Privacy as Ownership Is Economically Foolish

Privacy scholar Helen Nissenbaum suggests that the cost of getting consent might make it impossible to engage in even the most socially beneficial uses such as medical research that can put an end to dangerous diseases.

For Nissenbaum, privacy is about defending the integrity of our social institutions and practices through upholding social norms defining the appropriate flow of information. Teachers, doctors, lawyers, therapists and priests all know that personal information has been entrusted to them so that they can play important social roles and that their use of the information is linked essentially to the context of fulfilling the expectations of those social roles.  It is not a matter of contract or agreement, or individual choice but of traditional norms entrenched in social practices.

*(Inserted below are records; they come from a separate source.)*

-- ==== Sys2Proof/Machine/Packet.lean ====
section
/-! DEFINITION. The Packet Demultiplexer (spec/40_packet_demux.md): the function `demux` (R132) and the nine packet
classes (R133 to R141). -/

namespace Sys2Proof.Machine

/-- What `demux` returns (R120): no payload and the event that says why, or a payload and `is_start`. -/
inductive Demux where
  | drop (ev : Event)
  | pass (payload : List Byte) (isStart : Bool)
  deriving DecidableEq, Repr

/-- The tests of R132 on a block of 188 bytes, the first failing one names the event (R131). -/
def demuxPacket (block : List Byte) (full : block.length = packetSize) (targetPid : Half) : Demux :=
  let sync := readByte block 0 (inPacket full (by decide))
  let pid := pidOf block full
  let afc := afcOf block full
  let afLen := readByte block 4 (inPacket full (by decide))
  if sync ≠ syncByte then .drop (.frameSync sync)
  else if pid.setWidth 16 ≠ targetPid then .drop (.pidMismatch pid)
  else if afc = 0#2 ∨ afc = 2#2 then .drop (.noPayload afc)
  else
    let off := if afc = 1#2 then 4 else afPayloadOffset afLen
    if packetSize ≤ off then .drop (.afOverrun afLen)
    else .pass (block.drop off) (isStartFlag (readByte block 1 (inPacket full (by decide))))

/-- `demux(PKT, TARGET_PID)` (R132): the tests in the source's order, the length first (R122). -/
def demux (block : List Byte) (targetPid : Half) : Demux :=
  if full : block.length = packetSize then demuxPacket block full targetPid
  else .drop (.frameLen block.length)

/-- A block without payload changes no state (R143, spec/43_section_reassembler.md R225). -/
def dropBlock (ev : Event) (s : State) : Answer :=
  finish s (.step { demux := .none ev, reasm := .notInvoked, delivered := [], events := [ev] })

/-- A payload goes to the reassembler (spec/45_block_operations.md R280); the step reports what became of it (R286). -/
def passPayload (payload : List Byte) (isStart : Bool) (s : State) : Answer :=
  let v := reassemble payload isStart s
  finish v.state
    (.step
      { demux := .payload payload.length isStart
        reasm := v.report.action
        delivered := v.report.delivered
        events := v.report.events })

/-- A packet with an adaptation field (R140, R141): `afLen` is PKT[4], `rest` is PKT[5..188]. -/
def passAfterField (afLen : Byte) (rest : List Byte) (isStart : Bool) (s : State) : Answer :=
  if packetSize ≤ afPayloadOffset afLen then dropBlock (.afOverrun afLen) s
  else passPayload (rest.drop afLen.toNat) isStart s

/-- PKT.BADLEN (R133). -/
def execPktBadLen (block : List Byte) (s : State) : Answer := dropBlock (.frameLen block.length) s

/-- PKT.BADSYNC (R134). -/
def execPktBadSync (first : Byte) (_rest : List Byte) (s : State) : Answer := dropBlock (.frameSync first) s

/-- PKT.OTHERPID (R135). -/
def execPktOtherPid (_bits : IgnoredBits) (_pusi : Bool) (pid : BitVec 13) (_afc : BitVec 2) (_rest : List Byte)
    (s : State) : Answer := dropBlock (.pidMismatch pid) s

/-- PKT.NOPAYLOAD.AFC00 (R136). -/
def execPktNoPayloadAfc00 (_bits : IgnoredBits) (_pusi : Bool) (_rest : List Byte) (s : State) : Answer :=
  dropBlock (.noPayload 0#2) s

/-- PKT.NOPAYLOAD.AFC10 (R137). -/
def execPktNoPayloadAfc10 (_bits : IgnoredBits) (_pusi : Bool) (_rest : List Byte) (s : State) : Answer :=
  dropBlock (.noPayload 2#2) s

/-- PKT.START.AFC01 (R138). -/
def execPktStartAfc01 (_bits : IgnoredBits) (payload : List Byte) (s : State) : Answer := passPayload payload true s

/-- PKT.CONT.AFC01 (R139). -/
def execPktContAfc01 (_bits : IgnoredBits) (payload : List Byte) (s : State) : Answer := passPayload payload false s

/-- PKT.START.AFC11 (R140). -/
def execPktStartAfc11 (_bits : IgnoredBits) (afLen : Byte) (rest : List Byte) (s : State) : Answer :=
  passAfterField afLen rest true s

/-- PKT.CONT.AFC11 (R141). -/
def execPktContAfc11 (_bits : IgnoredBits) (afLen : Byte) (rest : List Byte) (s : State) : Answer :=
  passAfterField afLen rest false s

end Sys2Proof.Machine
end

Former Seventh Circuit Court Judge Richard Posner thinks privacy as ownership would impose unmanageable transaction costs. How, for example, could a magazine exploit the economic value of its subscriber list if it needed permission from each subscriber to sell it?  The cost of obtaining consent would exceed the economic value of the list.

Posner also insists that the law should not ratify a general right to conceal information about oneself.  Others need access to personal information to form an accurate picture of the people with whom they interact. The case for assigning ownership of all personal information to the data subject is “no better than that for permitting fraud in the sale of goods.”

Larry Downes generalizes the point that data-subject ownership of information would almost always create “transaction costs higher than the value of the transaction.” Downes also points out that assigning ownership of information to the data subject would reduce incentives to create valuable business records. Why would any company put resources into creating records if they automatically fall under the control of millions of diverse individuals whose pattern of decisions over what to do with the information – including, of course, simply destroying the record – would make the system unmanageable?

Downes further points out the dangers to freedom of expression in allocating to individuals “a proper­ty right to any fact that relates to or describes them.”  How would journalists ever write about people if they had to get individual consent?  Court cases like Haynes v. Knopf hold that general privacy rights do not prevent authors from using factual information about people in their writings.  And the Supreme Court case Sorrell v. IMS stands for the proposition that the collection, dissemination and use of information, even personal information, is protected by the First Amendment.

Policy Implications

These are not abstract or idle questions. The European Data Protection Regulation and the California Consumer Privacy Act contain data-portability provisions that would allow people to transfer “their” information to third parties

An immediate implication is that a customer could ask to transfer his entire transaction history from Walmart to Target.  It is not hard to imagine companies offering incentives for customers to bring with them their records from other businesses.  Indeed, they might start to make it a condition of doing business with them at all.  Furthermore, information intermediaries are likely to develop who could compile vast amounts of commercial records by persuading people to transfer “their” records from the companies with whom they do business.

The commercial implications of this right have hardly been appreciated yet, and privacy regulators might still be persuaded that this is not what they had in mind after all. But one thing is certain: this version of data portability will not increase the level of privacy protection.

It seems instead to lead to a data sharing world akin to the “transparent society” science-fiction writer David Brin imagined several years ago.  The ultimate tendency of thinking of privacy as individual control and ownership is therefore not what its advocates might have hoped or intended.

It is a privacy nightmare rather than a privacy paradise.